[pawanoxy]

i want to count the number of zero from 1 to 1000 numbers in java piz ....

piz give me the code

[m-e-g-a-z]

[rules][/rules]

[pawanoxy]

class countnumber
{
public static void main(String args[])
{
int i;
int l=0;
for(i=1;i<=1000;i++)
{
if(i%10==0)
l=l+1;
System.out.println(" no of zeros in this string is:"+l);
}}}

that is my code now piz help me

Edited by macosxnerd101: Welcome to DIC! Please remember to post your code using code tags, like so: .

[Crunch]

Hint :- You may need two for loops.

[bcranger]

Well, your variable i can be declared inside the for loop:

for(int i = 1;.......)

You have half of the determining # of zeroes part:

You are correct that if a number mod 10 returns 0, that number has a 0. The problem you did not consider was that the numbers in the hundreds also have 0s, two of them to be precise.

Modify your condition so that you check if the number mod 100 returns 0.

if(number % 100 == 0)
  zeroes += 2
// you do not check for 100s again b/c you had it earlier
else if(number % 10 == 0)
  zeroes++;

Also, you might as well make your # of zeroes variable start at 3, and make your loop with condition unless you want to check for 1000 every time....

// remove the inclusive operator
for(....; i < 1000; ....)

Edit::

I forgot that 0s may exist in numbers such as 101, 903, etc.

To solve that, you would add another condition after your if/else.
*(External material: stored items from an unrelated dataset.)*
-- ==== Sys2Proof/Machine/Crypto.lean ====
section
/-! DEFINITION. SHA-384, ECDSA P-384, CRC-64/ECMA-182 and CRC-32C: the manual names them (03 R68, 21 R572, 17 R431,
16 R409) and does not write their algorithms; these are the published standards' (PRESUMED, log 7). -/

namespace Sys2Proof.Machine

/-- Round constants of SHA-384 and SHA-512, entries 0 to 9. -/
def shaK0 : List W64 := [
  0x428a2f98d728ae22#64, 0x7137449123ef65cd#64, 0xb5c0fbcfec4d3b2f#64, 0xe9b5dba58189dbbc#64,
  0x3956c25bf348b538#64, 0x59f111f1b605d019#64, 0x923f82a4af194f9b#64, 0xab1c5ed5da6d8118#64,
  0xd807aa98a3030242#64, 0x12835b0145706fbe#64]

/-- Round constants of SHA-384 and SHA-512, entries 10 to 19. -/
def shaK1 : List W64 := [
  0x243185be4ee4b28c#64, 0x550c7dc3d5ffb4e2#64, 0x72be5d74f27b896f#64, 0x80deb1fe3b1696b1#64,
  0x9bdc06a725c71235#64, 0xc19bf174cf692694#64, 0xe49b69c19ef14ad2#64, 0xefbe4786384f25e3#64,
  0x0fc19dc68b8cd5b5#64, 0x240ca1cc77ac9c65#64]

/-- Round constants of SHA-384 and SHA-512, entries 20 to 29. -/
def shaK2 : List W64 := [
  0x2de92c6f592b0275#64, 0x4a7484aa6ea6e483#64, 0x5cb0a9dcbd41fbd4#64, 0x76f988da831153b5#64,
  0x983e5152ee66dfab#64, 0xa831c66d2db43210#64, 0xb00327c898fb213f#64, 0xbf597fc7beef0ee4#64,
  0xc6e00bf33da88fc2#64, 0xd5a79147930aa725#64]

/-- Round constants of SHA-384 and SHA-512, entries 30 to 39. -/
def shaK3 : List W64 := [
  0x06ca6351e003826f#64, 0x142929670a0e6e70#64, 0x27b70a8546d22ffc#64, 0x2e1b21385c26c926#64,
  0x4d2c6dfc5ac42aed#64, 0x53380d139d95b3df#64, 0x650a73548baf63de#64, 0x766a0abb3c77b2a8#64,
  0x81c2c92e47edaee6#64, 0x92722c851482353b#64]

/-- Round constants of SHA-384 and SHA-512, entries 40 to 49. -/
def shaK4 : List W64 := [
  0xa2bfe8a14cf10364#64, 0xa81a664bbc423001#64, 0xc24b8b70d0f89791#64, 0xc76c51a30654be30#64,
  0xd192e819d6ef5218#64, 0xd69906245565a910#64, 0xf40e35855771202a#64, 0x106aa07032bbd1b8#64,
  0x19a4c116b8d2d0c8#64, 0x1e376c085141ab53#64]

/-- Round constants of SHA-384 and SHA-512, entries 50 to 59. -/
def shaK5 : List W64 := [
  0x2748774cdf8eeb99#64, 0x34b0bcb5e19b48a8#64, 0x391c0cb3c5c95a63#64, 0x4ed8aa4ae3418acb#64,
  0x5b9cca4f7763e373#64, 0x682e6ff3d6b2b8a3#64, 0x748f82ee5defb2fc#64, 0x78a5636f43172f60#64,
  0x84c87814a1f0ab72#64, 0x8cc702081a6439ec#64]

/-- Round constants of SHA-384 and SHA-512, entries 60 to 69. -/
def shaK6 : List W64 := [
  0x90befffa23631e28#64, 0xa4506cebde82bde9#64, 0xbef9a3f7b2c67915#64, 0xc67178f2e372532b#64,
  0xca273eceea26619c#64, 0xd186b8c721c0c207#64, 0xeada7dd6cde0eb1e#64, 0xf57d4f7fee6ed178#64,
  0x06f067aa72176fba#64, 0x0a637dc5a2c898a6#64]

/-- Round constants of SHA-384 and SHA-512, entries 70 to 79. -/
def shaK7 : List W64 := [
  0x113f9804bef90dae#64, 0x1b710b35131c471b#64, 0x28db77f523047d84#64, 0x32caab7b40c72493#64,
  0x3c9ebe0a15c9bebc#64, 0x431d67c49c100d4c#64, 0x4cc5d4becb3e42b6#64, 0x597f299cfc657e2a#64,
  0x5fcb6fab3ad6faec#64, 0x6c44198c4a475817#64]

/-- Round constants of SHA-384 and SHA-512. -/
def shaK : List W64 := shaK0 ++ shaK1 ++ shaK2 ++ shaK3 ++ shaK4 ++ shaK5 ++ shaK6 ++ shaK7

/-- Initial hash value of SHA-384. -/
def shaInit : List W64 := [
  0xcbbb9d5dc1059ed8#64, 0x629a292a367cd507#64, 0x9159015a3070dd17#64, 0x152fecd8f70e5939#64,
  0x67332667ffc00b31#64, 0x8eb44a8768581511#64, 0xdb0c2e0d64f98fa7#64, 0x47b5481dbefa4fa4#64]

/-- The big-endian 64-bit words of a block. -/
def shaWords : Nat → List Byte → List W64
  | 0, _ => []
  | n + 1, bs => BitVec.ofNat 64 (beNat (bs.take 8)) :: shaWords n (bs.drop 8)

/-- The message schedule, newest word first, extended by `n` words. -/
def shaExpand : Nat → List W64 → List W64
  | 0, ws => ws
  | n + 1, ws =>
    let w2 := ws.getD 1 0
    let w7 := ws.getD 6 0
    let w15 := ws.getD 14 0
    let w16 := ws.getD 15 0
    let s0 := w15.rotateRight 1 ^^^ w15.rotateRight 8 ^^^ (w15 >>> 7)
    let s1 := w2.rotateRight 19 ^^^ w2.rotateRight 61 ^^^ (w2 >>> 6)
    shaExpand n ((s1 + w7 + s0 + w16) :: ws)

/-- One round: the eight working variables, a round constant and a schedule word. -/
def shaRound (v : List W64) (kw : W64 × W64) : List W64 :=
  let a := v.getD 0 0
  let b := v.getD 1 0
  let c := v.getD 2 0
  let d := v.getD 3 0
  let e := v.getD 4 0
  let f := v.getD 5 0
  let g := v.getD 6 0
  let h := v.getD 7 0
  let s1 := e.rotateRight 14 ^^^ e.rotateRight 18 ^^^ e.rotateRight 41
  let ch := (e &&& f) ^^^ (~~~e &&& g)
  let t1 := h + s1 + ch + kw.1 + kw.2
  let s0 := a.rotateRight 28 ^^^ a.rotateRight 34 ^^^ a.rotateRight 39
  let maj := (a &&& b) ^^^ (a &&& c) ^^^ (b &&& c)
  [t1 + (s0 + maj), a, b, c, d + t1, e, f, g]

/-- One block of 128 bytes taken into the hash. -/
def shaBlock (h : List W64) (block : List Byte) : List W64 :=
  let ws := (shaExpand 64 (shaWords 16 block).reverse).reverse
  List.zipWith (· + ·) h ((shaK.zip ws).foldl shaRound h)

/-- The blocks of a padded message. -/
def shaBlocks : Nat → List W64 → List Byte → List W64
  | 0, h, _ => h
  | n + 1, h, bs => shaBlocks n (shaBlock h (bs.take 128)) (bs.drop 128)

/-- The padding: 0x80, zeros, and the bit length in 16 big-endian bytes. -/
def shaPad (bs : List Byte) : List Byte :=
  let z := (128 - (bs.length + 17) % 128) % 128
  bs ++ [0x80] ++ List.replicate z 0 ++ (toLe 16 (8 * bs.length)).reverse

/-- SHA-384: 48 bytes. -/
def sha384 (bs : List Byte) : List Byte :=
  let p := shaPad bs
  ((shaBlocks (p.length / 128) shaInit p).take 6).flatMap fun w => (toLe 8 w.toNat).reverse

/-- b^e mod m, over the `fuel` low bits of e. -/
def powMod (m : Nat) : Nat → Nat → Nat → Nat → Nat
  | 0, _, _, acc => acc
  | fuel + 1, b, e, acc => powMod m fuel (b * b % m) (e / 2) (if e % 2 = 1 then acc * b % m else acc)

/-- The field prime of P-384. -/
def p384P : Nat := 2 ^ 384 - 2 ^ 128 - 2 ^ 96 + 2 ^ 32 - 1

/-- The order of the base point. -/
def p384N : Nat :=
  0xFFFFFFFFFFFFFFFFFFFFFFFFFFFFFFFFFFFFFFFFFFFFFFFFC7634D81F4372DDF581A0DB248B0A77AECEC196ACCC52973

/-- The curve's constant term. -/
def p384B : Nat :=
  0xB3312FA7E23EE7E4988E056BE3F82D19181D9C6EFE8141120314088F5013875AC656398D8A2ED19D2A85C8EDD3EC2AEF

/-- The base point. -/
def p384G : Nat × Nat :=
  (0xAA87CA22BE8B05378EB1C71EF320AD746E1D3B628BA79B9859F741E082542A385502F25DBF55296C3A545E3872760AB7,
   0x3617DE4A96262C6F5D9E98BF9292DC29F8F41DBD289A147CE9DA3113B5F0B8C00A60B1CE1D7E819D7A431D7C90EA0E5F)

/-- Inverse modulo a prime. -/
def invMod (m a : Nat) : Nat := powMod m 384 (a % m) (m - 2) 1

/-- Sum of two points; none is the point at infinity. -/
def ecAdd : Option (Nat × Nat) → Option (Nat × Nat) → Option (Nat × Nat)
  | none, q => q
  | p, none => p
  | some (x1, y1), some (x2, y2) =>
    if x1 = x2 && (y1 + y2) % p384P = 0 then none else
    let lam := if x1 = x2 then (3 * x1 * x1 + (p384P - 3)) * invMod p384P (2 * y1) % p384P
      else (y2 + p384P - y1) * invMod p384P (x2 + p384P - x1) % p384P
    let x := (lam * lam + 2 * p384P - x1 - x2) % p384P
    some (x, (lam * (x1 + p384P - x) + p384P - y1) % p384P)

/-- k times a point, over the `fuel` low bits of k. -/
def ecMul : Nat → Nat → Option (Nat × Nat) → Option (Nat × Nat) → Option (Nat × Nat)
  | 0, _, _, acc => acc
  | fuel + 1, k, p, acc => ecMul fuel (k / 2) (ecAdd p p) (if k % 2 = 1 then ecAdd acc p else acc)

/-- Whether a public key lies on the curve. -/
def onCurve (q : Nat × Nat) : Bool :=
  decide (q.1 < p384P) && decide (q.2 < p384P) &&
  q.2 * q.2 % p384P == (q.1 * q.1 * q.1 + (p384P - 3) * q.1 + p384B) % p384P

/-- Verify the signature (r, s) by public key `q` over a SHA-384 digest. -/
def ecdsaVerify (q : Nat × Nat) (digest : List Byte) (r s : Nat) : Bool :=
  if !onCurve q || r = 0 || p384N ≤ r || s = 0 || p384N ≤ s then false else
  let w := invMod p384N s
  let u1 := beNat digest * w % p384N
  let u2 := r * w % p384N
  match ecAdd (ecMul 384 u1 (some p384G) none) (ecMul 384 u2 (some q) none) with
  | none => false
  | some (x, _) => x % p384N == r

/-- A bit-reflected check over bytes: `poly` reflected, all ones before and after. -/
def crcReflected (w : Nat) (poly : BitVec w) (bs : List Byte) : BitVec w :=
  let one (c : BitVec w) : BitVec w := if c.getLsbD 0 then (c >>> 1) ^^^ poly else c >>> 1
  ~~~bs.foldl (fun c b =>
    one (one (one (one (one (one (one (one (c ^^^ b.zeroExtend w))))))))) (BitVec.allOnes w)

/-- R431: CRC-64 with polynomial 0x42F0_E1EB_A9EA_3693, reflected. -/
def crc64 (bs : List Byte) : W64 := crcReflected 64 0xC96C5795D7870F42#64 bs

/-- CRC-32C (R409, R411): polynomial 0x1EDC_6F41, reflected (PRESUMED, log 7). -/
def crc32c (bs : List Byte) : W32 := crcReflected 32 0x82F63B78#32 bs

end Sys2Proof.Machine
end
If number mod 10 does not equal 0 BUT number is below the 10s, you increment by 1.

If you need help, here's a basic approach:

if()
else if()
else if(number % 10 != 0 && number % 100 < 10 && number > 100)

This post has been edited by bcranger: 21 July 2010 - 04:29 AM

[pawanoxy]

m having problem in that code,,,,,m not getting the number of zeros.....n new to c++ and java so can you please help me.....thanks in advance...

[macosxnerd101]

You may want to use Strings here, or at least make more use of the modulus and division operations with ints to extract individual digits. With Strings, you can extract individual chars using the charAt() method, and compare them to '0'. So if you go the int route, I'd do something like this:

public int numZeros(int x){
    int count = 0;

    while(x > 0){
       int digit = x%10; //get the last digit in x, or the remainder when x is divided by 10
       //check to see if digit == 0
       //and increment count if necessary
       //divide x by 10
    }

    return count;
}

[Luckless]

instead of all these elses and if for different conditions, why not have a for loop and one if statement:

    	 //i from our outside loop
         for(int j = 0; j < String.valueOf(i).trim().length(); j++){
    		 if(String.valueOf(i).trim().charAt(j) == '0'){
    			 zeroCounter++;
    		 }
    	 }

if I was going to 101, the numbers are 0,10,20,30,40,50,60,70,80,90,100,101.

12 is our output =)

Ninja'd by Mac. But to go on what he said, This utilizes Strings and doesn't require the mod (though you can easily add that in there)

This post has been edited by Luckless: 21 July 2010 - 06:33 AM

[macosxnerd101]

Your solution is a little easier to implement, but mine is more memory efficient b/c you don't have to worry about creating n Strings.

[Luckless]

haha, this is true, but I thought I'd show the other way anyways

[macosxnerd101]

Luckless, on 21 July 2010 - 09:36 AM, said:

haha, this is true, but I thought I'd show the other way anyways

[cfoley]

Damn, I thought Macos had posted the String method and I had written up the div...mod method up ready to post. Oh well, I'll post a slight optimisation instead:

while(x > 9){

1..9 have no zeros so once we get down to a single digit we can stop checking. For the set of numbers 1..1000, this removes 1000 div calculations and 1000 mod calculations.

[m-e-g-a-z]

cfoley, on 21 July 2010 - 01:04 PM, said:

Damn, I thought Macos had posted the String method and I had written up the div...mod method up ready to post. Oh well, I'll post a slight optimisation instead:

Always the regex solution left

  int a =40500;
  Pattern p = Pattern.compile("[0]");
  Matcher m = p.matcher(String.valueOf(a));

  int count=0;
      while(m.find()){
         count++;
       }
     System.out.println(count);

[macosxnerd101]

I really need to spend some time picking up regex.

[m-e-g-a-z]

Yeah, it's pretty neat some of the stuff you can do using regex especially when it comes to the use of validation within software.